◆ **Collected data entries**:
/-- R269: a further interval of a slot; one that begins before the latest has ended is one with it. -/
def addIval (x : CapIval) : List CapIval → List CapIval
  | [] => [x]
  | [v] =>
    match v.stop with
    | none => [v]
    | some e =>
      if x.start ≤ e then [{ v with stop := x.stop.map (max e) }] else [v, x]
  | v :: vs => v :: addIval x vs

/-- R269: the gate of a slot opens. -/
def State.gateOpen (s : State) (inp start : Nat) (stop : Option Nat) : State :=
  if s.capturing inp then
    { s with rdo.caps := Table.upd {} s.rdo.caps inp fun c => { c with ivals := addIval ⟨start, stop, s.shotIdx⟩ c.ivals } }
  else s

/-- R269: a window opens on an input under GATE 2: on any tone (TAP 0), or on one of MASK (TAP 1). -/
def State.captureWindow (s : State) (q : Nat) (w : WinCfg) (first : Nat) : State :=
  let i := w.tone / 16
  if s.rd Reg.CAP_CFG.GATE [q, i] = 2
      ∧ (s.flag Reg.CAP_CFG.TAP [q, i] = false ∨ bitOf (s.rd Reg.CAP_CFG.MASK [q, i]) (w.tone % 16) = true) then
    s.gateOpen (q * 8 + i) first (some (first + w.len))
  else s

/-- R269: under GATE 1 a slot captures from sample 0 of the start tick of each shot. -/
def State.captureShot (s : State) : State :=
  (List.range 32).foldl (fun s i =>
    if s.rd Reg.CAP_CFG.GATE [i / 8, i % 8] = 1 then s.gateOpen i (s.job.startTick * 8) none else s) s

/-- R269: at the end of the shot every gate is closed. -/
def CapSlot.close (k : Nat) (c : CapSlot) : CapSlot :=
  { c with ivals := (c.ivals.map fun v => { v with stop := some (match v.stop with
      | some e => min e k
      | none => k) }).filter fun v => decide (v.start < v.stop.getD 0) }

def State.captureShotEnd (s : State) : State :=
  { s with rdo.caps := s.rdo.caps.map fun e => (e.1, e.2.close (s.time.now * 8)) }

/-- R202, R266: open a window (or a void one) at ADC sample `first`. -/
def State.openWindow (s : State) (q : Nat) (w : WinCfg) (first : Nat) (slip void : Bool) : State :=
  let k := s.track q (w.tone * 8 + w.kset)
  let x : Win := { q := q, cfg := w, first := first, slip := slip, void := void,
                   di := k.di, dq := k.dq, dclamp := k.dclamp, track := k.track }
  let s := { s with rdo.wins := s.rdo.wins ++ [x] }
  if void then s else s.captureWindow q w first

/-! ### Overrange (R241) -/

/-- ADC_OVERRANGE (R241): sample `k` of the present tick of an input reaches a code limit. The record is stamped
with the sample, as R241 words it, where the table of R62 names the tick (log 58: DEDUCED). -/
def State.adcOverrange (s : State) (inp k : Nat) : State :=
  let s := s.count Reg.IN_STAT.OVR_CNT [inp / 8, inp % 8]
  if s.job.phase = .inShot ∧ Table.get false s.rdo.ovrSeen inp = false then
    let s := { s with rdo.ovrSeen := Table.set false s.rdo.ovrSeen inp true }
    s.post s.jobCtx .event (160 + inp) 0x2D 0 (s.adcStamp (s.time.now * 8 + k)) [(0x14, 4, s.shotIdx)]
  else s

def execAdcOverrange (inp : Fin 32) (k : Fin 8) (s : State) : Host.Outcome State Fault Refusal :=
  .next (s.adcOverrange inp k)

/-! ### Raw capture (R267 to R274) -/

/-- R268, R270: bytes of a TAP 0 record: one code in every 2^D. -/
def everyNth (n : Nat) : List (BitVec 12) → Nat → List (BitVec 12)
  | [], _ => []
  | c :: cs, i => if i = 0 then c :: everyNth n cs (n - 1) else everyNth n cs (i - 1)

/-- R268: the step values of one tone: complete groups of 8 × 2^D mixed samples. -/
def State.captureTone (s : State) (q t d sh first : Nat) (xs : List Int) : List Nat :=
  let n := 8 * 2 ^ d
  ((s.groups q t n first xs 0 (0, 0)).take (xs.length / n)).map fun v =>
    pairWord (satInt 16 (asrInt v.1 sh)) (satInt 16 (asrInt v.2 sh))

/-- R270: the data bytes and step count of a capture record. -/
def State.captureData (s : State) (inp first : Nat) (codes : List (BitVec 12)) : List Byte × Nat :=
  let q := inp / 8
  let i := inp % 8
  let d := s.rd Reg.CAP_CFG.D [q, i]
  if s.flag Reg.CAP_CFG.TAP [q, i] then
    let mask := s.rd Reg.CAP_CFG.MASK [q, i]
    let tones := (List.range 16).filter (bitOf mask)
    let cols := tones.map fun g =>
      s.captureTone q (i * 16 + g) d (s.rd Reg.CAP_CFG.SHIFT [q, i]) first (codes.map adcSample)
    let steps := codes.length / (8 * 2 ^ d)
    ((List.range steps).flatMap fun j => cols.flatMap fun c => leBytes 4 (c.getD j 0), steps)
  else
    let cs := everyNth (2 ^ d) codes 0
    (cs.flatMap fun c => leBytes 2 (wrapInt 16 (adcSample c)), cs.length)

/-- R268, R270: the ADC samples that a full record covers. -/
def State.fullSamples (s : State) (inp : Nat) : Nat :=
  let q := inp / 8
  let i := inp % 8
  let d := s.rd Reg.CAP_CFG.D [q, i]
  if s.flag Reg.CAP_CFG.TAP [q, i] then
    4064 / (4 * max 1 ((List.range 16).filter (bitOf (s.rd Reg.CAP_CFG.MASK [q, i]))).length) * (8 * 2 ^ d)
  else 2032 * 2 ^ d

/-- R270: a capture record with its sequence number. -/
def State.captureBytes (s : State) (inp : Nat) (v : CapIval) (codes : List (BitVec 12)) (st : Stamp) (seq : Word) :
    List Byte :=
  let q := inp / 8
  let i := inp % 8
  let (data, steps) := s.captureData inp v.start codes
  let tap := s.rd Reg.CAP_CFG.TAP [q, i]
  let closed := decide (v.stop = some (v.start + codes.length))
  let head := leBytes 32 (packNat [(0, 2, 160 + inp), (2, 1, 0x11), (3, 1, s.timeFlags), (4, 4, seq.toNat),
    (8, 12, st.bits), (0x14, 4, v.shot),
    (0x18, 2, if tap = 1 then s.rd Reg.CAP_CFG.MASK [q, i] else 0), (0x1A, 1, tap),
    (0x1B, 1, s.rd Reg.CAP_CFG.D [q, i]), (0x1C, 2, steps),
    (0x1E, 2, (if codes.any overrange then 1 else 0) + (if closed then 2 else 0))])
  head ++ (data ++ List.replicate (4064 - data.length) 0).take 4064

def State.capSlot (s : State) (inp : Nat) : CapSlot := Table.get {} s.rdo.caps inp

def State.updCap (s : State) (inp : Nat) (f : CapSlot → CapSlot) : State :=
  { s with rdo.caps := Table.upd {} s.rdo.caps inp f }

/-- The context of the running job, or of the one that has ended and is not completed. -/
def State.capCtx (s : State) : Nat :=
  match s.job.job, s.job.closing with
  | some j, _ => j.ctx
  | none, some c => c.ctx
  | none, none => s.home

/-- R84: the held records of a source stamped no later than `st` are numbered and posted. -/
def State.releaseUpTo (s : State) (src : Nat) (st : Stamp) : State :=
  State.releaseAll (fun h => h.src == src && decide (h.stamp.key ≤ st.key)) s.recs.held.length s

/-- R273: post the capture gap record of an input, after the records of its source that come before it (R84). -/
def State.postGap (s : State) (inp : Nat) : State :=
  match (s.capSlot inp).gap with
  | none => s
  | some (first, last) =>
    ((s.updCap inp fun c => { c with gap := none }).releaseUpTo (160 + inp) last).numberAndPost
      { ctx := s.capCtx, ring := .event, src := 160 + inp, kind := 0x2E, flags := s.timeFlags,
        stamp := last, body := BitVec.ofNat 96 first.bits, ofJob := s.inJob || s.job.closing.isSome }

/-- R84: records of an input held until those of its capture slot that come before them: the record now in its
buffer, and the gap not yet reported (log 59). -/
def State.captureHolds (s : State) (h : Held) : Bool :=
  decide (160 ≤ h.src ∧ h.src < 192) &&
    ((match (s.capSlot (h.src - 160)).ivals with
      | v :: _ => decide ((s.adcStamp v.start).key < h.stamp.key)
      | [] => false)
    || match (s.capSlot (h.src - 160)).gap with
      | some (_, last) => decide (last.key < h.stamp.key)
      | none => false)

/-! ### The end of a job's records (R35, R86) -/

/-- R35: every capture record of the job has completed and has left its buffer. -/
def State.capsDone (s : State) : Bool := s.rdo.caps.all fun e => e.2.ivals.isEmpty && e.2.waiting.isNone

/-- R35, R86, R488: a job that has ended is completed, once its last records are posted. -/
def State.finishJob (s : State) : State :=
  match s.job.closing with
  | none => s
  | some c =>
    if !s.capsDone then s
    else
      let s := (List.range 32).foldl State.postGap s
      let s := State.releaseAll (fun h => h.ofJob || decide (h.src < 640) || h.ctx == c.ctx) s.recs.held.length s
      let free : Nat × CapSlot → Nat × CapSlot := fun e => (e.1, { e.2 with susp := false })
      let last := s.job.closing.bind (·.lastStamp)
      let s := { s with job.closing := none, job.silent := false, rdo.caps := s.rdo.caps.map free }
      match s.desc c.ctx c.index with
      | none => s
      | some d =>
        if c.quiet then s.updCtx c.ctx fun x => { x with fetched := x.fetched.filter fun e => e.index ≠ d.index }
        else s.complete c.ctx d c.status c.done c.aux (last.getD s.coarseStamp) c.cflags

/-! ### Capture records (R270 to R273) -/

/-- R84: a window of an input that ends before the record's stamp has not closed. -/
def State.windowBefore (s : State) (inp k : Nat) : Bool :=
  s.rdo.wins.any fun w => w.q * 8 + w.tone / 16 == inp && !w.void && decide (w.last ≤ k)

/-- R269, R270: `n` samples from the start of an interval make a record that is complete: full, or ended by the
close of the gate. -/
def State.recordFull (s : State) (inp : Nat) (v : CapIval) (n : Nat) : Bool :=
  decide (0 < n ∧ n ≤ s.fullSamples inp ∧ v.start + n ≤ s.time.now * 8)
    && (decide (n = s.fullSamples inp) || decide (v.stop = some (v.start + n)))
    && match v.stop with
      | some e => decide (v.start + n ≤ e)
      | none => true

/-- R269, R270: the intervals that are left after a record of `n` samples. -/
def nextIvals (v : CapIval) (n : Nat) (rest : List CapIval) : List CapIval :=
  if v.stop = some (v.start + n) then rest else { v with start := v.start + n } :: rest

/-- R82: a record that is not posted consumes its number. -/
def State.takeNumber (s : State) (src : Nat) : State :=
  { s with recs.seq := Table.set 0 s.recs.seq src (Table.get 0 s.recs.seq src + 1) }

/-- R272, R273: a completed capture record is dropped: its number is consumed, and the gap goes on to it. -/
def State.dropCapture (s : State) (inp : Nat) (st : Stamp) : State :=
  let s := s.releaseUpTo (160 + inp) st
  let s := s.updCap inp fun c => { c with gap := some (match c.gap with
    | some (f, _) => (f, st)
    | none => (st, st)) }
  (s.takeNumber (160 + inp)).count
    Reg.CAP_STAT.DROP_CNT [inp / 8, inp % 8]

/-- R272, R273: a completed capture record is numbered and waits for the outbound path. -/
def State.keepCapture (s : State) (inp : Nat) (v : CapIval) (codes : List (BitVec 12)) (st : Stamp) : State :=
  let s := (s.postGap inp).releaseUpTo (160 + inp) st
  let seq := Table.get 0 s.recs.seq (160 + inp)
  let bytes := s.captureBytes inp v codes st seq
  let s := s.updCap inp fun c => { c with waiting := some (st, bytes), ctx := s.capCtx }
  s.takeNumber (160 + inp)

/-- CAPTURE_RECORD_COMPLETE (R269, R270, R272, R273): the record in the slot's buffer, which covers `codes` from
the start of the gate interval in hand (or from where the record before it ended), completes. A record
without a complete step is none (log 59). After a host-interface reset a record is numbered and not kept (R450). -/
def State.captureComplete (s : State) (inp : Nat) (codes : List (BitVec 12)) : State :=
  match (s.capSlot inp).ivals with
  | [] => s
  | v :: rest =>
    if s.recordFull inp v codes.length = false ∨ s.windowBefore inp v.start = true then s
    else
      let c := s.capSlot inp
      let st := s.adcStamp v.start
      let steps := (s.captureData inp v.start codes).2
      let s := s.updCap inp fun c => { c with ivals := nextIvals v codes.length rest }
      if steps = 0 then s.finishJob
      else if s.job.silent then (s.takeNumber (160 + inp)).finishJob
      else if c.susp || c.waiting.isSome then (s.dropCapture inp st).finishJob
      else s.keepCapture inp v codes st

/-- The record in the slot's buffer begins at sample `first`, and with `n` samples it ends the gate interval in hand as
`closed` says. -/
def State.captureNamed (s : State) (inp first n : Nat) (closed : Bool) : Bool :=
  match (s.capSlot inp).ivals with
  | [] => false
  | v :: _ => first == v.start && closed == decide (v.stop = some (v.start + n))

/-- CAPTURE_RECORD_COMPLETE: the command names the record by its first ADC sample and by whether the gate closes in it;
one that names a record the slot does not hold is no event (log 59). -/
def execCaptureRecordComplete (inp : Fin 32) (first : Nat) (codes : List (BitVec 12)) (closed : Bool) (s : State) :
    Host.Outcome State Fault Refusal :=
  .next (if s.captureNamed inp first codes.length closed then s.captureComplete inp codes else s)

◆ **Requirement**:
Among the entries above, find the line with "16) = true) then" and the line with "is closed. -/"; give again exactly these two lines and all lines between them.

◆ **Your solution**:
      ∧ (s.flag Reg.CAP_CFG.TAP [q, i] = false ∨ bitOf (s.rd Reg.CAP_CFG.MASK [q, i]) (w.tone % 16) = true) then
    s.gateOpen (q * 8 + i) first (some (first + w.len))
  else s

/-- R269: under GATE 1 a slot captures from sample 0 of the start tick of each shot. -/
def State.captureShot (s : State) : State :=
  (List.range 32).foldl (fun s i =>
    if s.rd Reg.CAP_CFG.GATE [i / 8, i % 8] = 1 then s.gateOpen i (s.job.startTick * 8) none else s) s

/-- R269: at the end of the shot every gate is closed. -/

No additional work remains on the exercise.